Him bestreiten nicht den Soundtrack zu irgendeinem bluttriefenden Splattermovie, sondern untermalen trotz ihrer Hardrock-Einflüsse mehr die gotische Klosterruinenszenerie, getaucht in Caspar David Friedrich-Lichteinfall. Und zwischendurch macht die Band immer wieder ordentlich Tempo. Da bleibt locker manch schwerfälliger Zombie geschlagen auf der Strecke. Der Mix aus Popgefälligkeit mit Rockanspruch überzeugt durch gelungenes Songwriting, abgeschmeckt mit passenden Breaks und Tempowechseln.
Die Lyrics mögen oft genug ein zweischneidiges Schwert sein, passen sich der Atmosphäre der Lieder aber stets an. Ville Valo selbst meint dazu, dass ruhig die Phantasie des Zuhörers gefordert werden darf: "Es gibt nicht so viele Rockbands, die ihre Fans so zum Rätseln bringen. Ich mag das. Ich mag keine Texte, die von der Message her zu direkt sind." Unter diesem Aspekt ist auch der Titeltrack "Dark Light" zu sehen, eine faszinierend düster-romantische Ballade, die je nach persönlicher Einschätzung als purster Kitsch oder einer der Höhepunkte bisherigen Him'schen Schaffens sicher die unterschiedlichsten Meinungen hervorrufen wird. Ville Valo: "Die Geschichte dreht sich um ein zwölfjähriges Mädchen im 16. Jahrhundert, das an der Pest erkrankt ist.

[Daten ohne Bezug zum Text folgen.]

theorem execWinInval_within (a1) (s : State) :
    OutIn [.out, .fab, .hst, .itl] s (execWinInval a1 s) := by
  unfold execWinInval
  repeat' first
    | with_reducible assumption
    | with_reducible exact Within.refl _ _
    | decide
    | with_reducible apply State.command_within
    | with_reducible apply Within.step' (State.modFab_within _ _)
    | with_reducible apply Within.step' (State.accepted_within _ _ _)
    | with_reducible apply Within.step' (State.winOld_within _ _ _)
    | with_reducible apply Within.step' (State.fail_within _ _ _)
    | with_reducible apply Within.step' (State.refuse_within _ _ _ _)
    | with_reducible refine OutIn.next ?_
    | with_reducible refine Within.ite ?_ ?_
    | with_reducible intro _
    | extract_lets
    | split
    | dsimp only

theorem execWindowDrainDone_within (a1) (s : State) :
    OutIn [.out, .fab, .hst, .itl] s (execWindowDrainDone a1 s) := by
  unfold execWindowDrainDone
  repeat' first
    | with_reducible assumption
    | with_reducible exact Within.refl _ _
    | decide
    | with_reducible apply State.each_within
    | with_reducible apply Within.step' (State.opDone_within _ _ _ _ _ _ _)
    | with_reducible apply Within.step' (State.answer_within _ _ _)
    | with_reducible apply Within.step' (State.modFab_within _ _)
    | with_reducible refine OutIn.next ?_
    | with_reducible refine Within.ite ?_ ?_
    | with_reducible intro _
    | extract_lets
    | split
    | dsimp only

theorem execCollSet_within (a1) (s : State) :
    OutIn [.out, .fab, .hst, .itl] s (execCollSet a1 s) := by
  unfold execCollSet
  repeat' first
    | with_reducible assumption
    | with_reducible exact Within.refl _ _
    | decide
    | with_reducible apply State.commitCommand_within
    | with_reducible apply Within.step' (State.commitFab_within _ _ _ _)
    | with_reducible apply Within.step' (State.fail_within _ _ _)
    | with_reducible refine OutIn.next ?_
    | with_reducible refine Within.ite ?_ ?_
    | with_reducible intro _
    | extract_lets
    | split
    | dsimp only

theorem execCollClear_within (a1) (s : State) :
    OutIn [.out, .fab, .hst, .itl] s (execCollClear a1 s) := by
  unfold execCollClear
  repeat' first
    | with_reducible assumption
    | with_reducible exact Within.refl _ _
    | decide
    | with_reducible apply State.commitCommand_within
    | with_reducible apply Within.step' (State.commitFab_within _ _ _ _)
    | with_reducible apply Within.step' (State.fail_within _ _ _)
    | with_reducible apply Within.step' (State.refuse_within _ _ _ _)
    | with_reducible refine OutIn.next ?_
    | with_reducible refine Within.ite ?_ ?_
    | with_reducible intro _
    | split
    | dsimp only

theorem execMemWrite_within (a1) (s : State) :
    OutIn [.out, .mem, .tiles, .mesh, .lp, .brd, .fab, .hst, .que, .itl, .cry, .evt, .flog] s (execMemWrite a1 s) := by
  unfold execMemWrite
  repeat' first
    | with_reducible assumption
    | with_reducible exact Within.refl _ _
    | decide
    | with_reducible apply State.command_within
    | with_reducible apply Within.step' (State.answer_within _ _ _)
    | with_reducible apply Within.step' (State.refuse_within _ _ _ _)
    | with_reducible apply Within.step' (State.writeLines_within _ _ _ _ _ _)
    | with_reducible refine Within.step' (Within.of_snd (State.writeLines_within _ _ _ _ _ _) (by assumption)) ?_ ?_
    | with_reducible apply Within.step' (State.refusedAt_within _ _ _)
    | with_reducible apply Within.step' (State.fail_within _ _ _)
    | with_reducible refine OutIn.next ?_
    | with_reducible refine Within.ite ?_ ?_
    | with_reducible intro _
    | extract_lets
    | split
    | dsimp only

theorem execMemRead_within (a1) (a2) (s : State) :
    OutIn [.out, .mem, .tiles, .mesh, .lp, .brd, .fab, .hst, .que, .itl, .cry, .evt, .flog] s (execMemRead a1 a2 s) := by
  unfold execMemRead
  repeat' first
    | with_reducible assumption
    | with_reducible exact Within.refl _ _
    | decide
    | with_reducible apply State.command_within
    | with_reducible apply Within.step' (State.answer_within _ _ _)
    | with_reducible apply Within.step' (State.refuse_within _ _ _ _)
    | with_reducible apply Within.step' (State.readLines_within _ _ _ _ _ _)
    | with_reducible refine Within.step' (Within.of_snd2 (State.readLines_within _ _ _ _ _ _) (by assumption)) ?_ ?_
    | with_reducible apply Within.step' (State.refusedAt_within _ _ _)
    | with_reducible apply Within.step' (State.fail_within _ _ _)
    | with_reducible refine OutIn.next ?_
    | with_reducible refine Within.ite ?_ ?_
    | with_reducible intro _
    | extract_lets
    | split
    | dsimp only

theorem execCadSet_within (a1) (s : State) :
    OutIn [.out, .hst, .itl, .cad] s (execCadSet a1 s) := by
  unfold execCadSet
  repeat' first
    | with_reducible assumption
    | with_reducible exact Within.refl _ _
    | decide
    | with_reducible apply State.commitCommand_within
    | with_reducible apply Within.step' (State.hold_within _ _ _ _)
    | with_reducible apply Within.step' (State.modCad_within _ _)
    | with_reducible apply Within.step' (State.refuseBlock_within _ _ _ _ _)
    | with_reducible apply Within.step' (State.fail_within _ _ _)
    | with_reducible refine OutIn.next ?_
    | with_reducible refine Within.ite ?_ ?_
    | with_reducible intro _
    | extract_lets
    | split
    | dsimp only

theorem execCadQuery_within (a1) (s : State) :
    OutIn [.out, .hst, .itl] s (execCadQuery a1 s) := by
  unfold execCadQuery
  repeat' first
    | with_reducible assumption
    | with_reducible exact Within.refl _ _
    | decide
    | with_reducible apply State.command_within
    | with_reducible apply Within.step' (State.answer_within _ _ _)
    | with_reducible refine OutIn.next ?_
    | with_reducible intro _
    | split
    | dsimp only

theorem execPwrSet_within (a1) (s : State) :
    OutIn [.out, .hst, .itl, .pwr] s (execPwrSet a1 s) := by
  unfold execPwrSet
  repeat' first
    | with_reducible assumption
    | with_reducible exact Within.refl _ _
    | decide
    | with_reducible apply State.commitCommand_within
    | with_reducible apply Within.step' (State.hold_within _ _ _ _)
    | with_reducible apply Within.step' (State.modPwr_within _ _)
    | with_reducible apply Within.step' (State.refuseBlock_within _ _ _ _ _)
    | with_reducible apply Within.step' (State.fail_within _ _ _)
    | with_reducible refine OutIn.next ?_
    | with_reducible refine Within.ite ?_ ?_
    | with_reducible intro _
    | extract_lets
    | split
    | dsimp only

theorem execPwrQuery_within (a1) (s : State) :
    OutIn [.out, .hst, .itl] s (execPwrQuery a1 s) := by
  unfold execPwrQuery
  repeat' first
    | with_reducible assumption
    | with_reducible exact Within.refl _ _
    | decide
    | with_reducible apply State.command_within
    | with_reducible apply Within.step' (State.respondParts_within _ _ _ _ _ _)
    | with_reducible refine OutIn.next ?_
    | with_reducible refine Within.ite ?_ ?_
    | with_reducible refine Within.ite_snd ?_ ?_
    | with_reducible intro _
    | extract_lets
    | split
    | dsimp only

theorem execRecoverPurge_within (a1) (s : State) :
    OutIn [.out, .mem, .tiles, .mesh, .lp, .xlt, .brd, .fab, .hst, .que, .itl, .rcv, .cry, .evt, .flog] s (execRecoverPurge a1 s) := by
  unfold execRecoverPurge
  repeat' first
    | with_reducible assumption
    | with_reducible exact Within.refl _ _
    | decide
    | with_reducible apply State.recoverCmd_within
    | with_reducible apply Within.step' (State.opDone_within _ _ _ _ _ _ _)
    | with_reducible apply Within.step' (State.accepted_within _ _ _)
    | with_reducible apply Within.step' (State.recoverCtx_within _ _ _)
    | with_reducible apply Within.step' (State.refuse_within _ _ _ _)
    | with_reducible refine OutIn.next ?_
    | with_reducible refine Within.ite ?_ ?_
    | with_reducible intro _
    | extract_lets
    | split
    | dsimp only

theorem execRecoverIsolate_within (a1) (s : State) :
    OutIn [.out, .tiles, .hst, .que, .itl, .rcv, .evt, .flog] s (execRecoverIsolate a1 s) := by
  unfold execRecoverIsolate
  repeat' first
    | with_reducible assumption
    | with_reducible exact Within.refl _ _
    | decide
    | with_reducible apply State.recoverCmd_within
    | with_reducible apply Within.step' (State.accepted_within _ _ _)
    | with_reducible apply Within.step' (State.isolate_within _ _ _)
    | with_reducible apply Within.step' (State.refuse_within _ _ _ _)
    | with_reducible refine OutIn.next ?_
    | with_reducible refine Within.ite ?_ ?_
    | with_reducible intro _
    | extract_lets
    | split
    | dsimp only

theorem execRecoverHalf_within (a1) (s : State) :
    OutIn [.out, .hst, .itl, .rcv] s (execRecoverHalf a1 s) := by
  unfold execRecoverHalf
  repeat' first
    | with_reducible assumption
    | with_reducible exact Within.refl _ _
    | decide
    | with_reducible apply State.recoverCmd_within
    | with_reducible apply Within.step' (State.accepted_within _ _ _)
    | with_reducible apply Within.step' (State.dueHalf_within _ _ _)
    | with_reducible apply Within.step' (State.refuse_within _ _ _ _)
    | with_reducible refine OutIn.next ?_
    | with_reducible refine Within.ite ?_ ?_
    | with_reducible intro _
    | extract_lets
    | split
    | dsimp only

theorem execRecoverModule_within (a1) (s : State) :
    OutIn [.out, .hst, .itl, .rcv] s (execRecoverModule a1 s) := by
  unfold execRecoverModule
  repeat' first
    | with_reducible assumption
    | with_reducible exact Within.refl _ _
    | decide
    | with_reducible apply State.recoverCmd_within
    | with_reducible apply Within.step' (State.accepted_within _ _ _)
    | with_reducible apply Within.step' (State.dueModule_within _ _)
    | with_reducible apply Within.step' (State.refuse_within _ _ _ _)
    | with_reducible refine OutIn.next ?_
    | with_reducible refine Within.ite ?_ ?_
    | with_reducible intro _
    | split
    | dsimp only

theorem execRecoverHangLimit_within (a1) (s : State) :
    OutIn [.out, .hst, .itl, .rcv] s (execRecoverHangLimit a1 s) := by
  unfold execRecoverHangLimit
  repeat' first
    | with_reducible assumption
    | with_reducible exact Within.refl _ _
    | decide
    | with_reducible apply State.recoverCmd_within
    | with_reducible apply Within.step' (State.opDone_within _ _ _ _ _ _ _)
    | with_reducible apply Within.step' (State.accepted_within _ _ _)
    | with_reducible apply Within.step' (State.modRcv_within _ _)
    | with_reducible refine OutIn.next ?_
    | with_reducible intro _
    | extract_lets
    | split
    | dsimp only

theorem execRecoveryQuery_within (a1) (s : State) :
    OutIn [.out, .hst, .itl] s (execRecoveryQuery a1 s) := by
  unfold execRecoveryQuery
  repeat' first
    | with_reducible assumption
    | with_reducible exact Within.refl _ _
    | decide
    | with_reducible apply State.command_within
    | with_reducible apply Within.step' (State.answer_within _ _ _)
    | with_reducible refine OutIn.next ?_
    | with_reducible intro _
    | split
    | dsimp only

end Sys2Proof.Machine
end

Sie muss in ein Pest-Krankenhaus. Die ganze Welt meidet das Hospital und keiner will dorthin. Das Mädchen muss in den zwei Jahren, die sie noch zu leben hat, alles über das Leben lernen. Dabei begibt sie sich auf die Suche nach Gott oder irgendetwas, das ihr dabei hilft, in Frieden zu sterben."
Der Herbst steht vor den Toren. Frische Kaminscheite werden geschlagen, aus den dunklen finnischen Wäldern treten Him rechtzeitig hervor und bearbeiten ihr ureigenstes Terrain, um wahlweise zu lang verwaiste Tanzbeine oder gefühlvolle Herzen mit prasselnden Songfeuern vor der kommenden Wintervereisung zu bewahren.

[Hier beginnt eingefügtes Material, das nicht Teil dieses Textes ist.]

-- ==== Sys2Proof/Tests/Slice0.lean ====
section
/-! SUPPORT. The model's own tests: ill-formed commands are refused, instruction words decode as the spec encodes them, and
for each statement of Obligations.lean a small state that meets the hypotheses of its clauses. -/

namespace Sys2Proof.Tests

-- one theorem at a time: each takes a kernel evaluation of its own
set_option Elab.async false

open Sys2Proof.Machine

/-! ### Ill-formed commands, one for each check of WellFormed -/

/-- A packet with nothing set. -/
def noPacket : Packet :=
  { type := 0, dest := 0, src := 0, tag := 0, cid := 0, ctx := 0, epoch := 0, cls := 0, deadline := 0, rights := 0, addr := 0,
    byteEn := 0, status := 0, operand := 0, data := 0 }

/-- A whole data frame with no slots. -/
def noFrame : Frame :=
  { first := true, second := true, crcOk := true, ftype := 1, replay := false, nak := false, seq := 0, ack := 0,
    credits := 0, slots := [], ctrl := [], corrected := [], tagOk := true }

theorem test_wf_register_value : WellFormed (.registerWrite (.zesin false) 0 2 0x100000000) = false := by decide
theorem test_wf_register_fits : WellFormed (.registerWrite (.zesin false) 0 2 0xFFFFFFFF) = true := by decide
theorem test_wf_doorbell_value : WellFormed (.doorbell 0 0 0 0 1 0x10000 false) = false := by decide
theorem test_wf_frame_slots :
    WellFormed (.linkFrameReceive 0 { noFrame with slots := List.replicate 24 (0, 0) }) = false := by decide
theorem test_wf_ring_packets : WellFormed (.ringFetch 0 [] true) = false ∧
    WellFormed (.ringFetch 0 (List.replicate 9 0) true) = false := by decide
theorem test_wf_message_lengths : WellFormed (.mctpMessage 0 (List.replicate 63 0)) = false ∧
    WellFormed (.peerMessage (0, 0) (List.replicate 63 0)) = false ∧
    WellFormed (.siteSessionMessage (List.replicate 63 0)) = false := by decide
theorem test_wf_bar2_sizes : WellFormed (.bar2Write 0 0 0 (List.replicate 513 0) false) = false ∧
    WellFormed (.bar2Read 0 0 0 4097 false 0) = false := by decide +kernel
theorem test_wf_mesh_types : WellFormed (.meshRead noPacket .clean) = false ∧ WellFormed (.meshWrite noPacket .clean) = false ∧
    WellFormed (.meshAtomic noPacket .add .clean) = false ∧
    WellFormed (.meshUnknownType { noPacket with type := 8 }) = false ∧ WellFormed (.readResponse noPacket) = false ∧
    WellFormed (.writeAcknowledgement noPacket) = false ∧ WellFormed (.atomicResponse noPacket) = false := by decide
theorem test_wf_epoch_frame : WellFormed (.epochFrame (List.replicate 19 0)) = false := by decide

/-! ### Instruction words, written out from R116, R120 and R123 -/

/-- OPC 0x50, CH 3 in bits 55:53, SD 9 in bits 52:48. -/
theorem test_word_stream_start : wordCommand 1 2 0x5069000000000000 .clean = .streamStart 1 2 3 9 .clean := by decide
/-- OPC 0x58, DST 1, SRCA 2, SRCB 3. -/
theorem test_word_fence_signal : wordCommand 0 0 0x5808860000000000 .clean = .fenceSignal 0 0 ⟨1, 2, 3⟩ := by decide
/-- OPC 0x5D, DST 1, SRCA 2, SRCB 3, H in bit 40, TIMEOUT 5 in bits 39:24. -/
theorem test_word_bar_wait : wordCommand 0 0 0x5D08870005000000 .clean = .barWait 0 0 1 2 3 true 5 := by decide
/-- OPC 0x60, DST 4, the clear mask 0x1F in bits 4:0. -/
theorem test_word_flags : wordCommand 0 0 0x602000000000001F .clean = .flagsOp 0 0 4 0x1F := by decide
/-- OPC 0x40, ACC 1 in bits 55:54, SRCA 2, SRCB 3, K 64 in bits 40:23, NCOL 64 in bits 22:16. -/
theorem test_word_mma_b : wordCommand 0 0 0x4040860020400000 .clean =
    .mmaB 0 0 { acc := 1, m := 0, sa := 2, sb := 3, k := 64, ncol := 64, reserved := 0 } [] := by decide
/-- OPC 0x61 alone ends the program; with its bit 0 set it is illegal, as OPC 0x63 is. -/
theorem test_word_end_and_illegal : wordCommand 0 0 0x6100000000000000 .clean = .endOp 0 0 ∧
    wordCommand 0 0 0x6100000000000001 .clean = .scalarOp 0 0 .illegal ∧
    wordCommand 0 0 0x6300000000000000 .clean = .scalarOp 0 0 .illegal := by decide

/-! ### States the witnesses stand in -/

/-- The state that a command leaves (State.reset where it answers none). -/
def after (c : Instr) (s : State) : State := match exec c s with
  | .next t => t
  | _ => State.reset

/-- The page of DVA 0 to 64 KiB at the first bytes of tile 0's bonded SRAM, readable and writable, for context (1, 1). -/
def page : XEntry := { cid := 1, ctx := 1, base := 0, log2 := 16, leaf := 0x80003F0000000070 }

Im muffigen Gerichtssaal der Musikanklage breitet sich indes immer mehr Zuversicht aus, die schließlich ohne lange Plädoyers in begeisterten Applaus mündet. Denn das Urteil ist klar: Freispruch für die Charts! Im allgemeinen Jubel verschwindet mit enttäuschtem Gesicht Gräfin Bathory samt ihrem axtbewehrtem Begleiter. Und so mancher Fachfeuilletonist beschließt, seine ätzende Häme anderen Acts zukommen zu lassen.

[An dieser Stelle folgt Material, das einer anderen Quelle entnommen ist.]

-- ==== Sys2Proof/Certificates/Slice0/Obligations.lean ====
section
/-! DEFINITION. The statements about the model, for the provers. Each docstring names the rules of spec/ it
formalises; where a clause is the model's choice it names the log entry. -/

open Sys2Proof Sys2Proof.Machine

/-! ### Encodings -/

/-- R95: the sixteen request rows and five key rows; every byte matches exactly one request row, and that row's
mnemonic is the one of the instruction the byte decodes to. -/
def Obligations.OpcodeTableCoversEveryByteOnce : Prop :=
  ((requestRows.filter (fun r => r.mnemonic == "STATUS_ONLY")).map (fun r => (r.mask, r.pattern)) =
      [(0x80, 0x80), (0xC0, 0x40), (0xE0, 0x00), (0xF0, 0x20), (0xFF, 0x30), (0xFF, 0x39), (0xFE, 0x3A), (0xFC, 0x3C)])
  ∧ ((requestRows.filter (fun r => r.mnemonic != "STATUS_ONLY")).map (fun r => (r.mask, r.pattern, r.mnemonic)) =
      [(0xFF, 0x31, "ZONE_SELECT_1"), (0xFF, 0x32, "ZONE_SELECT_2"), (0xFF, 0x33, "ZONE_SELECT_3"),
       (0xFF, 0x34, "ZONE_SELECT_4"), (0xFF, 0x35, "ZONE_SELECT_5"), (0xFF, 0x36, "ZONE_SELECT_6"),
       (0xFF, 0x37, "ZONE_SELECT_7"), (0xFF, 0x38, "ZONE_SELECT_8")])
  ∧ keyRows.length = 5 ∧ opcodeTable = requestRows ++ keyRows
  ∧ (∀ (r : TableRow) (b : Byte), rowMatches r b = true ↔ b &&& r.mask = r.pattern)
  ∧ ∀ b : Byte, (requestRows.filter (fun r => rowMatches r b)).map TableRow.mnemonic = [mnemonic (decodeRequest b)]

/-- Decoding the code of a well-formed instruction gives the instruction back (30 R84, R85, R93). That the
number typed at the zone prompt travels beside the key is the model's choice, log 10. -/
def Obligations.DecodeOfEncodeIsTheInstruction : Prop :=
  ∀ i : Instr, i.wellFormed = true → decode (encode i) = .ok i

/-- What decodes is well formed, and its code has the interface and the byte it was read from; the number typed
is kept where the key takes one (30 R85, R93; log 10). -/
def Obligations.DecodedCodeEncodesBack : Prop :=
  ∀ (c : Code) (i : Instr), decode c = .ok i →
    i.wellFormed = true ∧ (encode i).iface = c.iface ∧ (encode i).byte = c.byte
      ∧ (c.iface = .key → c.byte = 0x33 → (encode i).entry = c.entry)

/-- Words of the table decode to their instructions (30 R84, R93): the same byte on the two interfaces, the
bytes beside the digits, a byte with bit 7 set; a key that is none of the five is no command (30 R94). That the number
5 typed at the zone prompt travels beside the key is the model's choice, log 10. -/
def Obligations.WordsOfTheTableDecode : Prop :=
  decode ⟨.request, 0b00110001, 0⟩ = .ok .zoneSelect1 ∧ decode ⟨.request, 0b00111000, 0⟩ = .ok .zoneSelect8
  ∧ decode ⟨.request, 0b00110000, 0⟩ = .ok (.statusOnly 0x30) ∧ decode ⟨.request, 0b00111001, 0⟩ = .ok (.statusOnly 0x39)
  ∧ decode ⟨.request, 0b10110001, 0⟩ = .ok (.statusOnly 0xB1)
  ∧ decode ⟨.key, 0b00110001, 0⟩ = .ok .keyHostStatus ∧ decode ⟨.key, 0b00110010, 0⟩ = .ok .keyWeather
  ∧ decode ⟨.key, 0b00110011, 5⟩ = .ok (.keyHostZone 5) ∧ decode ⟨.key, 0b00110100, 0⟩ = .ok .keyReserved
  ∧ decode ⟨.key, 0b01110001, 0⟩ = .ok .keyExit
  ∧ decode ⟨.key, 0b00110101, 0⟩ = .error (.unassignedKey 0x35)

/-- R85: a zone digit is a byte of 0x31..0x38, and its zone number is the byte less 0x30; R84: every other byte
is the status-only instruction with that byte. -/
def Obligations.RequestByteClasses : Prop :=
  ∀ b : Byte,
    (isZoneDigit b = true ↔ 0x31 ≤ b.toNat ∧ b.toNat ≤ 0x38)
    ∧ (isZoneDigit b = true → zoneNumber b = b.toNat - 0x30 ∧ 1 ≤ zoneNumber b ∧ zoneNumber b ≤ 8)
    ∧ (isZoneDigit b = false ↔ decodeRequest b = .statusOnly b)

/-! ### Formats -/

/-- R63, R81, R127, R129, R130, R131: a frame put together from five bytes, first byte highest, decodes to the
temperature and humidity of those bytes exactly when the last byte is the sum of the others modulo 256. -/
def Obligations.FiveByteFrameDecodes : Prop :=
  ∀ b0 b1 b2 b3 b4 : Byte,
    decodeFrame (b0 ++ b1 ++ b2 ++ b3 ++ b4) =
      if (b0.toNat + b1.toNat + b2.toNat + b3.toNat) % 256 = b4.toNat then
        some { temp := (if 128 ≤ b2.toNat then -1 else 1) * (10 * ((b2.toNat % 128 : Nat) : Int) + (b3.toNat : Int)),
               hum := 10 * b0.toNat + b1.toNat }
      else none

/-- R128: a valid frame with one byte changed is no valid frame, so every single-bit error is caught. -/
def Obligations.ChecksumCatchesErrorsInOneByte : Prop :=
  ∀ (f e : BitVec 40) (k : Nat), checksumOk f = true → k < 5 → e ≠ 0 →
    e &&& ((0xFF : BitVec 40) <<< (8 * k)) = e → checksumOk (f ^^^ e) = false

/-- R132: the formula, its rounding half away from zero, where ties are, the range, and the corner cases. -/
def Obligations.FahrenheitRoundsHalfAwayFromZero : Prop :=
  (∀ t : Int,
    cToF t = Int.sign (9 * t + 1600) * ((((9 * t + 1600).natAbs + 25) / 50 : Nat) : Int)
    ∧ (50 * cToF t - (9 * t + 1600)).natAbs ≤ 25
    ∧ ((50 * cToF t - (9 * t + 1600)).natAbs = 25 ↔ t % 50 = 25)
    ∧ ((50 * cToF t - (9 * t + 1600)).natAbs = 25 → (9 * t + 1600).natAbs < (50 * cToF t).natAbs)
    ∧ (-1525 ≤ t → t ≤ 1525 → -243 ≤ cToF t ∧ cToF t ≤ 307))
  ∧ cToF 25 = 37 ∧ cToF (-175) = 1 ∧ cToF (-225) = -9 ∧ cToF (-178) = 0 ∧ cToF 0 = 32 ∧ cToF (-400) = -40
  ∧ cToF 1525 = 307 ∧ cToF (-1525) = -243 ∧ cToF 215 = 71

/-- R89: the mask of zone `n` is the one bit `n - 1`, and the zone of the mask is `n`; the digit of the zone leads
to the same mask. -/
def Obligations.ZoneMaskRoundTrip : Prop :=
  ∀ n : Nat, 1 ≤ n → n ≤ 8 →
    (zoneMask n).toNat = 2 ^ (n - 1) ∧ zoneOf (zoneMask n) = n
    ∧ isZoneDigit (BitVec.ofNat 8 (0x30 + n)) = true
    ∧ zoneMask (zoneNumber (BitVec.ofNat 8 (0x30 + n))) = zoneMask n

/-- R190: the length of the response line and of its two numerals, for every Fahrenheit value and moisture there is:
40 to 45 bytes, and `TXMSG` holds 45. -/
def Obligations.ResponseLineLength : Prop :=
  ∀ (t : Int) (m : Byte) (z : Byte), -243 ≤ t → t ≤ 307 →
    (responseLine t m.toNat z).length = 38 + (decInt t).length + (decNat m.toNat).length
    ∧ 1 ≤ (decInt t).length ∧ (decInt t).length ≤ 4 ∧ 1 ≤ (decNat m.toNat).length ∧ (decNat m.toNat).length ≤ 3
    ∧ 40 ≤ (responseLine t m.toNat z).length ∧ (responseLine t m.toNat z).length ≤ Config.txMsgSize
    ∧ Config.txMsgSize = 45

Später, irgendwann weit nach Mitternacht, führt Ville Valo, der siegreiche, dunkle Dandy, die liebreizende Carmilla Karnstein auf eine vom Mondschein durchflutete Lichtung. Wie aus dem Nichts erklingt der Titeltrack, und beide beginnen einen beschwingten Nachtschatten-Walzer, der so bald nicht enden wird in den kommenden Chartsplatzierungen. So hat "Dark Light" dann sein verdientes Happy-End samt verliebter Fledermaus. Und Freunde gut ausgearbeiteter Gitarrenwände kommen ebenfalls auf ihre Kosten.
1 Kommentar
da findet sich aber mal jemand richtig eloquent, oder herr kritiker? da hier immer wieder von hims 4.-Klässlerrhetorik palavert wird - inwiefern ist der schreiber von laut.de da besser?